Will yield results like:

 oid 0x959755L BTrees.OOBTree.OOBucket
last updated: 2011-04-15 13:31:28.380634, tid=0x38DA88B79173877L
refers to invalid object:
	oid 0x0135ca66 missing: ''

oid 0x135CA59L Products.ATContentTypes.content.document.ATDocument
last updated: 2011-04-11 22:21:16.544874, tid=0x38D941D46976A11L
refers to invalid objects:
	oid 0x0135ca65 missing: ''
	oid 0x0135ca5c missing: ''

oid 0x135CA6AL BTrees.OOBTree.OOBTree
last updated: 2011-04-11 22:16:14.294142, tid=0x38D94183CFD03CCL
refers to invalid object:
	oid 0x0135ca6b missing: ''

Testing Out The Bad Object

from ZODB.utils import p64
from persistent import Persistent
obj = app._p_jar[p64(0x959755L)]
obj

Should give the error:

2011-05-24 09:23:31 ERROR ZODB.Connection Couldn't load state for 0x0135ca59
Traceback (most recent call last):
  File "/opt/Zope/buildout-cache/eggs/ZODB3-3.8.4wc1-py2.4-linux-x86_64.egg/ZODB/Connection.py", line 811, in setstate
    self._setstate(obj)
  File "/opt/Zope/buildout-cache/eggs/ZODB3-3.8.4wc1-py2.4-linux-x86_64.egg/ZODB/Connection.py", line 870, in _setstate
    self._reader.setGhostState(obj, p)
  File "/opt/Zope/buildout-cache/eggs/ZODB3-3.8.4wc1-py2.4-linux-x86_64.egg/ZODB/serialize.py", line 604, in setGhostState
    state = self.getState(pickle)
  File "/opt/Zope/buildout-cache/eggs/ZODB3-3.8.4wc1-py2.4-linux-x86_64.egg/ZODB/serialize.py", line 597, in getState
    return unpickler.load()
  File "/opt/Zope/buildout-cache/eggs/ZODB3-3.8.4wc1-py2.4-linux-x86_64.egg/ZODB/serialize.py", line 471, in _persistent_load
    return self.load_oid(reference)
  File "/opt/Zope/buildout-cache/eggs/ZODB3-3.8.4wc1-py2.4-linux-x86_64.egg/ZODB/serialize.py", line 537, in load_oid
    return self._conn.get(oid)
  File "/opt/Zope/buildout-cache/eggs/ZODB3-3.8.4wc1-py2.4-linux-x86_64.egg/ZODB/Connection.py", line 244, in get
    p, serial = self._storage.load(oid, self._version)
  File "/opt/Zope/buildout-cache/eggs/ZODB3-3.8.4wc1-py2.4-linux-x86_64.egg/ZEO/ClientStorage.py", line 712, in load
    return self.loadEx(oid, version)[:2]
  File "/opt/Zope/buildout-cache/eggs/ZODB3-3.8.4wc1-py2.4-linux-x86_64.egg/ZEO/ClientStorage.py", line 735, in loadEx
    data, tid, ver = self._server.loadEx(oid, version)
  File "/opt/Zope/buildout-cache/eggs/ZODB3-3.8.4wc1-py2.4-linux-x86_64.egg/ZEO/ServerStub.py", line 196, in loadEx
    return self.rpc.call("loadEx", oid, version)
  File "/opt/Zope/buildout-cache/eggs/ZODB3-3.8.4wc1-py2.4-linux-x86_64.egg/ZEO/zrpc/connection.py", line 699, in call
    raise inst # error raised by server
POSKeyError: 0x0135ca65

Fixing It

Basically, you're going to need to replace the offending object with a placeholder object and then deleted that object after there is no longer a missing object.

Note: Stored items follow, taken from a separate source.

/-- STRIPE_FREEZE (R454). -/
def execStripeFreeze (range : Bool) (stripe : Nat) (substitute : BitVec 10) (release : Bool) (s : State) : Out :=
  .next (freezeStripe (range, stripe) substitute release s)

/-! ## Rebuild at the substitute (R453, R454) -/

/-- Stripes of a range. -/
def stripesOf (v : Selvedge) (range : Bool) : Nat := 8 * (svRange v range).2

/-- All stripes, range 0 first, in ascending order. -/
def allStripes (v : Selvedge) : List (Bool × Nat) :=
  (List.range (stripesOf v false)).map (fun j => (false, j)) ++ (List.range (stripesOf v true)).map fun j => (true, j)

/-- The stripes that the substitute works on: those asked for first, then the next in order, 64 at most in all. -/
def openStripes (v : Selvedge) : List (Bool × Nat) :=
  let left (l : List (Bool × Nat)) : List (Bool × Nat) := l.filter fun x => !v.rebuilt.contains x
  let first := left v.wantedFirst
  (first ++ (left (allStripes v)).filter fun x => !first.contains x).take 64

/-- The role of member `g` in stripe `j`: a data index, 6 for Q, 7 for P (R441). -/
def stripeRole (g j : Nat) : Nat := (j + 15 - g) % 8

/-- The members in service that own data of a stripe, this part left out. -/
def dataOwners (s : State) (j : Nat) : List Nat :=
  (List.range 8).filter fun g => g != svMember s.fab && svInService s.sv g && stripeRole g j < 6

/-- Freeze or release requests for a stripe leave for its data owners, as rebuild traffic. -/
def askOwners (release : Bool) (x : Bool × Nat) (s : State) : State :=
  (dataOwners s x.2).foldl (fun s g => sendStripe (memberLabel s.fab g) 7 (.freeze x.1 x.2 release) [] none none s) s

/-- A data owner has frozen a stripe. -/
def ownerFroze (src : BitVec 10) (x : Bool × Nat) (s : State) : State :=
  let a := (x.1, x.2, src.toNat % 8)
  if s.sv.freezing.contains x && !s.sv.answered.contains a then { s with sv := { s.sv with answered := s.sv.answered ++ [a] } } else s

/-- Whether every data owner of a stripe has frozen it. -/
def allFroze (s : State) (x : Bool × Nat) : Bool := (dataOwners s x.2).all fun g => s.sv.answered.contains (x.1, x.2, g)

/-- The stripes that the substitute has come to are frozen. -/
def freezeNext (s : State) : State :=
  if !s.sv.rebuild then s
  else
    let new := (openStripes s.sv).filter fun x => !s.sv.freezing.contains x
    new.foldl (fun s x => askOwners false x s) { s with sv := { s.sv with freezing := s.sv.freezing ++ new } }

/-- REBUILD (R453): GO of sv.rebuild. -/
def execRebuild (s : State) : Out :=
  .next
    (let v := s.sv
     if !v.en || v.rebuild then s
     else freezeNext { s with sv := { v with rebuild := true, doneCount := 0, rebuilt := [], wantedFirst := [], freezing := [], answered := [], reads := [] } })

/-- The row of a block by its role (R442). -/
def roleRow (b : Nat × List Byte) : CodeRow :=
  ⟨(List.range 6).map fun i => if b.1 < 6 then bit (i == b.1) else if b.1 = 7 then 1 else gfPow 2 i, b.2⟩

/-- The six data blocks of a stripe from six of its blocks. -/
def stripeData (blocks : List (Nat × List Byte)) : List (List Byte) :=
  (solveRows 6 0 [] ((blocks.take 6).map roleRow)).map (·.bytes)

/-- P and Q of data blocks (R442). -/
def pOf (ds : List (List Byte)) : List Byte := ds.foldl xorBytes []
def qOf (ds : List (List Byte)) : List Byte := (ds.zipIdx.map fun d => gfScale (gfPow 2 d.2) d.1).foldl xorBytes []

/-- The number of the block that a role gives a member of a stripe. -/
def roleBlock (n role j : Nat) : Nat := if role < 6 then 6 * (j / 8) + role else if role = 7 then 6 * n + 2 * (j / 8) else 6 * n + 2 * (j / 8) + 1

/-! ### The surviving blocks (R453) -/

/-- Where this part's block of a stripe lies. -/
def ownBlockAt (s : State) (x : Bool × Nat) : Nat :=
  let (base, n) := svRange s.sv x.1
  base + 4096 * roleBlock n (stripeRole (svMember s.fab) x.2) x.2

/-- A member is asked for its block of a stripe, as rebuild traffic. -/
def askBlock (x : Bool × Nat) (s : State) (g : Nat) : State :=
  sendStripe (memberLabel s.fab g) 7 (.blockRead x.1 x.2) [] none none { s with sv := { s.sv with reads := s.sv.reads ++ [⟨x, g, false, []⟩] } }

/-- Whether this part has a block of a stripe: its Selvedge is on, the range holds the stripe, and no rebuild of the block is due. -/
def hasBlock (s : State) (x : Bool × Nat) : Bool := s.sv.en && x.2 < stripesOf s.sv x.1 && !(s.sv.rebuild && !s.sv.rebuilt.contains x)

from ZODB.utils import p64
from persistent import Persistent

replace_obj = Persistent()
replace_obj._p_oid = p64(0x0135ca66)
replace_obj._p_jar = app._p_jar
app._p_jar._register(replace_obj)
app._p_jar._added[p64(0x0135ca66)] = replace_obj
import transaction
transaction.commit()

obj = app._p_jar[p64(0x959755L)]
obj 

Now you'll be able to delete the object. The object could be in a list(item), dict(item) or a content type which will all require different methods to delete it.

Read-only Public Site

Making your public site read-only will prevent even a compromised site from taking any damage--even if a malicious user does somehow gain access, they can't save any different data to the database.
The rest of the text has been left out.